Miller F J, Graham J A, Gardner D E
Environ Health Perspect. 1983 Oct;52:169-76. doi: 10.1289/ehp.8352169.
The Clean Air Act is the basic U.S. Federal law for controlling air pollution. Under Sections 108 and 109, primary (health) national ambient air quality standards (NAAQS) can be set for pollutants which are ubiquitous in the ambient air. The standard-setting process includes a comprehensive summary of scientific information on effects and controls in criteria and control techniques, and the selection of an appropriate standard which, in the judgment of the Administrator, protects the health of normal and susceptible subpopulations with an adequate margin of safety. Determining the adequacy of existing NAAQS or establishing new standards requires that the scientific information base be evaluated to assess pollutant effects on public health. Improvements in this process can be accomplished not only through new health effects research, but also through improved use of currently available data. The commonality joining these two efforts is in the area of extrapolation modeling, which is the topic of this paper. Extrapolation modeling involves determining the effective dose delivered to the target organ of several species and the sensitivity of the target organ to that dose so that effective pollutant concentrations can be estimated across species. This in turn allows greater utilization of the results from animals in making judgments about the effects in man from exposure to a given pollutant.

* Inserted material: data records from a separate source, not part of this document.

theorem frame_runGa (c core : Nat) (j : SegJob) (r : SegRun) (chunk b : Nat) (s : State) : FrameR 95102 127648098567802957466768813110627144168 s (runGa c core j r chunk b s) := by
  dsimp only [runGa, ok]
  repeat' first
    | with_reducible assumption
    | with_reducible exact Frame.refl _ _ _
    | intro _
    | apply Eq.refl true
    | apply Eq.refl (_ : Nat)
    | with_reducible apply FrameR.ok
    | with_reducible apply FrameR.halt
    | with_reducible apply FrameR.absent
    | with_reducible apply FrameR.then
    | with_reducible apply FrameR.run
    | with_reducible apply FrameR.of (g := frame_chunkCols ..)
    | with_reducible apply FrameR.of (g := frame_gradElem ..)
    | with_reducible apply Frame.step (g := frame_countSteps ..)
    | with_reducible apply FrameR.eqAbsent (e := by assumption)
    | with_reducible apply FrameR.eqHalt (e := by assumption)
    | with_reducible apply FrameR.eqOk (e := by assumption)
    | with_reducible apply Frame.foldl
    | with_reducible apply Frame.foldl2
    | with_reducible apply Frame.ite
    | with_reducible apply FrameR.ite
    | split

theorem frame_runGb (c core : Nat) (j : SegJob) (r : SegRun) (chunk b : Nat) (s : State) : FrameR 95102 127648098567802957466768813110627144168 s (runGb c core j r chunk b s) := by
  dsimp only [runGb, ok]
  repeat' first
    | with_reducible assumption
    | with_reducible exact Frame.refl _ _ _
    | intro _
    | apply Eq.refl true
    | apply Eq.refl (_ : Nat)
    | with_reducible apply FrameR.ok
    | with_reducible apply FrameR.halt
    | with_reducible apply FrameR.absent
    | with_reducible apply FrameR.then
    | with_reducible apply FrameR.run
    | with_reducible apply FrameR.of (g := frame_chunkCols ..)
    | with_reducible apply FrameR.of (g := frame_gradElem ..)
    | with_reducible apply Frame.step (g := frame_countSteps ..)
    | with_reducible apply FrameR.eqAbsent (e := by assumption)
    | with_reducible apply FrameR.eqHalt (e := by assumption)
    | with_reducible apply FrameR.eqOk (e := by assumption)
    | with_reducible apply Frame.foldl
    | with_reducible apply Frame.foldl2
    | with_reducible apply Frame.ite
    | with_reducible apply FrameR.ite
    | split

theorem frame_runPanel (c core : Nat) (j : SegJob) (t : STask) (p : Nat) (s : State) : FrameR 95102 127648098567802957466768813110627144168 s (runPanel c core j t p s) := by
  dsimp only [runPanel, ok]
  repeat' first
    | with_reducible assumption
    | with_reducible exact Frame.refl _ _ _
    | intro _
    | apply Eq.refl true
    | apply Eq.refl (_ : Nat)
    | with_reducible apply FrameR.ok
    | with_reducible apply FrameR.halt
    | with_reducible apply FrameR.absent
    | with_reducible apply FrameR.then
    | with_reducible apply FrameR.of (g := frame_runLow ..)
    | with_reducible apply FrameR.of (g := frame_runOut ..)
    | with_reducible apply FrameR.of (g := frame_runGa ..)
    | with_reducible apply FrameR.of (g := frame_runGb ..)
    | with_reducible apply FrameR.eqAbsent (e := by assumption)
    | with_reducible apply FrameR.eqHalt (e := by assumption)
    | with_reducible apply FrameR.eqOk (e := by assumption)
    | with_reducible apply Frame.ite
    | with_reducible apply FrameR.ite
    | split

theorem frame_updTask (s : State) (job task : Nat) (f : SegTask → SegTask) : Frame 64 0 s (updTask s job task f) := by
  dsimp only [updTask, ok]
  repeat' first
    | with_reducible assumption
    | with_reducible exact Frame.refl _ _ _
    | intro _
    | apply Eq.refl true
    | apply Eq.refl (_ : Nat)
    | with_reducible apply Frame.step (g := frame_updSeg ..)
    | with_reducible apply Frame.ite
    | with_reducible apply Frame.mk_upd
    | (apply Or.inl; apply Eq.refl true)
    | (apply Or.inr; exact rfl)
    | (with_reducible_and_instances rfl)
    | split

theorem frame_panelStep (s : State) (job : Nat) (m : SegMul) (x : STask) (t : SegTask) (core : Nat) : Frame 95102 127648098567802957466768813110627144168 s (panelStep s job m x t core) := by
  dsimp only [panelStep, ok]
  repeat' first
    | with_reducible assumption
    | with_reducible exact Frame.refl _ _ _
    | intro _
    | apply Eq.refl true
    | apply Eq.refl (_ : Nat)
    | with_reducible apply FrameR.of (g := frame_runPanel ..)
    | with_reducible apply Frame.step (g := frame_updTask ..)
    | with_reducible apply Frame.step (g := frame_segFault ..)
    | with_reducible apply Frame.step (g := frame_halt ..)
    | with_reducible apply Frame.step (g := frame_haltFrom ..)
    | with_reducible apply FrameR.absent
    | with_reducible apply FrameR.eqAbsent (e := by assumption)
    | with_reducible apply FrameR.eqHalt (e := by assumption)
    | with_reducible apply FrameR.eqOk (e := by assumption)
    | with_reducible apply FrameR.halt
    | with_reducible apply FrameR.ite
    | with_reducible apply FrameR.ok
    | with_reducible apply FrameR.then
    | with_reducible apply FrameR.held
    | with_reducible apply Frame.ite
    | with_reducible apply Frame.pairIte
    | (apply Or.inl; apply Eq.refl true)
    | (apply Or.inr; exact rfl)
    | (with_reducible_and_instances rfl)
    | split
    | with_reducible apply Frame.mk_upd

theorem frame_panelSteps (a0 : Nat) (a1 : State) (a2 : Nat) (a3 : Nat) : Frame 95102 127648098567802957466768813110627144168 a1 (panelSteps a0 a1 a2 a3) := by
  induction a0 generalizing a1 a2 a3 with
  | zero =>
    dsimp only [panelSteps, ok]
    repeat' first
      | with_reducible assumption
      | with_reducible exact Frame.refl _ _ _
      | intro _
      | apply Eq.refl true
      | apply Eq.refl (_ : Nat)
      | with_reducible apply Frame.step (g := frame_panelStep ..)
      | with_reducible apply Frame.ite
      | split
  | succ n ih =>
    dsimp only [panelSteps, ok]
    repeat' first
      | with_reducible assumption
      | with_reducible exact Frame.refl _ _ _
      | intro _
      | with_reducible apply Frame.step (g := ih ..)
      | apply Eq.refl true
      | apply Eq.refl (_ : Nat)
      | with_reducible apply Frame.step (g := frame_panelStep ..)
      | with_reducible apply Frame.ite
      | split

theorem frame_taskEnd (s : State) (job task : Nat) : Frame 96 4104 s (taskEnd s job task) := by
  dsimp only [taskEnd, ok]
  repeat' first
    | with_reducible assumption
    | with_reducible exact Frame.refl _ _ _
    | intro _
    | apply Eq.refl true
    | apply Eq.refl (_ : Nat)
    | with_reducible apply Frame.step (g := frame_freeCore ..)
    | with_reducible apply Frame.step (g := frame_updTask ..)
    | with_reducible apply Frame.step (g := frame_censusApply ..)
    | with_reducible apply Frame.ite
    | (apply Or.inl; apply Eq.refl true)
    | (apply Or.inr; exact rfl)
    | (with_reducible_and_instances rfl)
    | split
    | with_reducible apply Frame.mk_upd

theorem frame_taskTick (s : State) (job task : Nat) : Frame 95102 127648098567802957466768813110627144168 s (taskTick s job task) := by
  dsimp only [taskTick, ok]
  repeat' first
    | with_reducible assumption
    | with_reducible exact Frame.refl _ _ _
    | intro _
    | apply Eq.refl true
    | apply Eq.refl (_ : Nat)
    | with_reducible apply Frame.step (g := frame_panelSteps ..)
    | with_reducible apply Frame.ite
    | split

theorem frame_execSegmulTaskDone (job task : Nat) (s : State) : FrameO 95102 127648098567802957466768813110627144168 s (execSegmulTaskDone job task s) := by
  dsimp only [execSegmulTaskDone, ok]
  repeat' first
    | with_reducible assumption
    | with_reducible exact Frame.refl _ _ _
    | intro _
    | apply Eq.refl true
    | apply Eq.refl (_ : Nat)
    | exact FrameO.fault
    | with_reducible apply FrameO.next
    | with_reducible apply Frame.step (g := frame_taskEnd ..)
    | with_reducible apply Frame.step (g := frame_panelSteps ..)
    | with_reducible apply Frame.ite
    | with_reducible apply FrameO.ite
    | split

theorem frame_execSegmulComplete (job : Nat) (s : State) : FrameO 82046 41539097825866026745940753193635840 s (execSegmulComplete job s) := by
  dsimp only [execSegmulComplete, ok]
  repeat' first
    | with_reducible assumption
    | with_reducible exact Frame.refl _ _ _
    | intro _
    | apply Eq.refl true
    | apply Eq.refl (_ : Nat)
    | exact FrameO.fault
    | with_reducible apply FrameO.next
    | with_reducible apply Frame.step (g := frame_dropSegHolds ..)
    | with_reducible apply Frame.step (g := frame_completeTo ..)
    | with_reducible apply Frame.ite
    | with_reducible apply FrameO.ite
    | (apply Or.inl; apply Eq.refl true)
    | (apply Or.inr; exact rfl)
    | (with_reducible_and_instances rfl)
    | split
    | with_reducible apply Frame.mk_upd

end Sys2Proof.Laws
end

《清洁空气法》是美国控制空气污染的基本联邦法律。根据第108条和第109条,可以针对环境空气中普遍存在的污染物制定主要(健康)国家环境空气质量标准(NAAQS)。标准制定过程包括对关于污染物影响及标准和控制技术中控制措施的科学信息进行全面总结,以及选择适当的标准,在管理员看来,该标准能以足够的安全余量保护正常和易感亚人群的健康。确定现有国家环境空气质量标准是否充分或制定新的标准需要对科学信息库进行评估,以评估污染物对公众健康的影响。这一过程的改进不仅可以通过新的健康影响研究来实现,还可以通过更好地利用现有数据来实现。将这两项工作联系起来的共同之处在于外推建模领域,这也是本文的主题。外推建模涉及确定几种物种输送到靶器官的有效剂量以及靶器官对该剂量的敏感性,以便能够跨物种估计有效污染物浓度。这反过来又能在判断人类接触特定污染物的影响时,更充分地利用来自动物实验的结果。